Which lines below fall between the one containing "if i < 8 then" and the one containing "made of. -/"? Repeat them exactly, counting both of those lines, and add nothing else.

++++++++

-- ==== Sys2Proof/Laws/Decode.lean ====
section
/-! SUPPORT. The op word as a number, and its fields read back (30_encoding.md R71). -/

namespace Sys2Proof

theorem toNat_bitAppend {n m : Nat} (x : BitVec n) (y : BitVec m) : (x ++ y).toNat = x.toNat * 2 ^ m + y.toNat := by
  rw [BitVec.toNat_append, ← Nat.shiftLeft_add_eq_or_of_lt y.isLt, Nat.shiftLeft_eq]

/-- OP weighs 2^28, A weighs 2^8, D weighs 1, and RSV is 0. -/
theorem opWord_toNat (op : BitVec 4) (a : Half) (d : Byte) :
    (opWord op a d).toNat = op.toNat * 2 ^ 28 + (a.toNat * 2 ^ 8 + d.toNat) := by
  rw [opWord, toNat_bitAppend, toNat_bitAppend, toNat_bitAppend]
  simp

/-- Each bit of an op word, from the field it lies in. -/
theorem opWord_getLsbD (op : BitVec 4) (a : Half) (d : Byte) (i : Nat) :
    (opWord op a d).getLsbD i =
      if i < 8 then d.getLsbD i else if i < 24 then a.getLsbD (i - 8)
      else if i < 28 then false else op.getLsbD (i - 28) := by
  have h : (opWord op a d).getLsbD i = (op ++ (0#4 ++ (a ++ d)) : BitVec (4 + (4 + (16 + 8)))).getLsbD i := rfl
  rw [h, BitVec.getLsbD_append, BitVec.getLsbD_append, BitVec.getLsbD_append]
  split <;> split <;> (try split) <;> first | omega | simp_all

/-- The fields of an encoded op word are the ones it was made of. -/
theorem opFields_opWord (op : BitVec 4) (a : Half) (d : Byte) : opFields (opWord op a d) = ⟨op, 0, a, d⟩ := by
  have h := opWord_toNat op a d
  have ha := a.isLt
  have hd := d.isLt
  have h0 : (0 : BitVec 4).toNat = 0 := rfl
  simp only [opFields, OpFields.mk.injEq]
  refine ⟨?_, ?_, ?_, ?_⟩ <;> apply BitVec.eq_of_toNat_eq <;>
    simp only [BitVec.extractLsb'_toNat, h, h0, Nat.shiftRight_eq_div_pow] <;> omega

/-- An op word is its four fields in order. -/
theorem toNat_eq_opFields (w : Word) :
    w.toNat = (opFields w).op.toNat * 2 ^ 28 + (opFields w).rsv.toNat * 2 ^ 24 + (opFields w).a.toNat * 2 ^ 8 +
      (opFields w).d.toNat := by
  have := w.isLt
  simp only [opFields, BitVec.extractLsb'_toNat, Nat.shiftRight_eq_div_pow]
  omega

/-- An op word with RSV = 0 is the word made of its fields. -/
theorem opWord_opFields {w : Word} (h : (opFields w).rsv = 0) :
    opWord (opFields w).op (opFields w).a (opFields w).d = w := by
  apply BitVec.eq_of_toNat_eq
  have h0 : (opFields w).rsv.toNat = 0 := by rw [h]; rfl
  rw [opWord_toNat, toNat_eq_opFields w, h0]
  omega

end Sys2Proof
end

++++++++

**Solved problem**
      if i < 8 then d.getLsbD i else if i < 24 then a.getLsbD (i - 8)
      else if i < 28 then false else op.getLsbD (i - 28) := by
  have h : (opWord op a d).getLsbD i = (op ++ (0#4 ++ (a ++ d)) : BitVec (4 + (4 + (16 + 8)))).getLsbD i := rfl
  rw [h, BitVec.getLsbD_append, BitVec.getLsbD_append, BitVec.getLsbD_append]
  split <;> split <;> (try split) <;> first | omega | simp_all

/-- The fields of an encoded op word are the ones it was made of. -/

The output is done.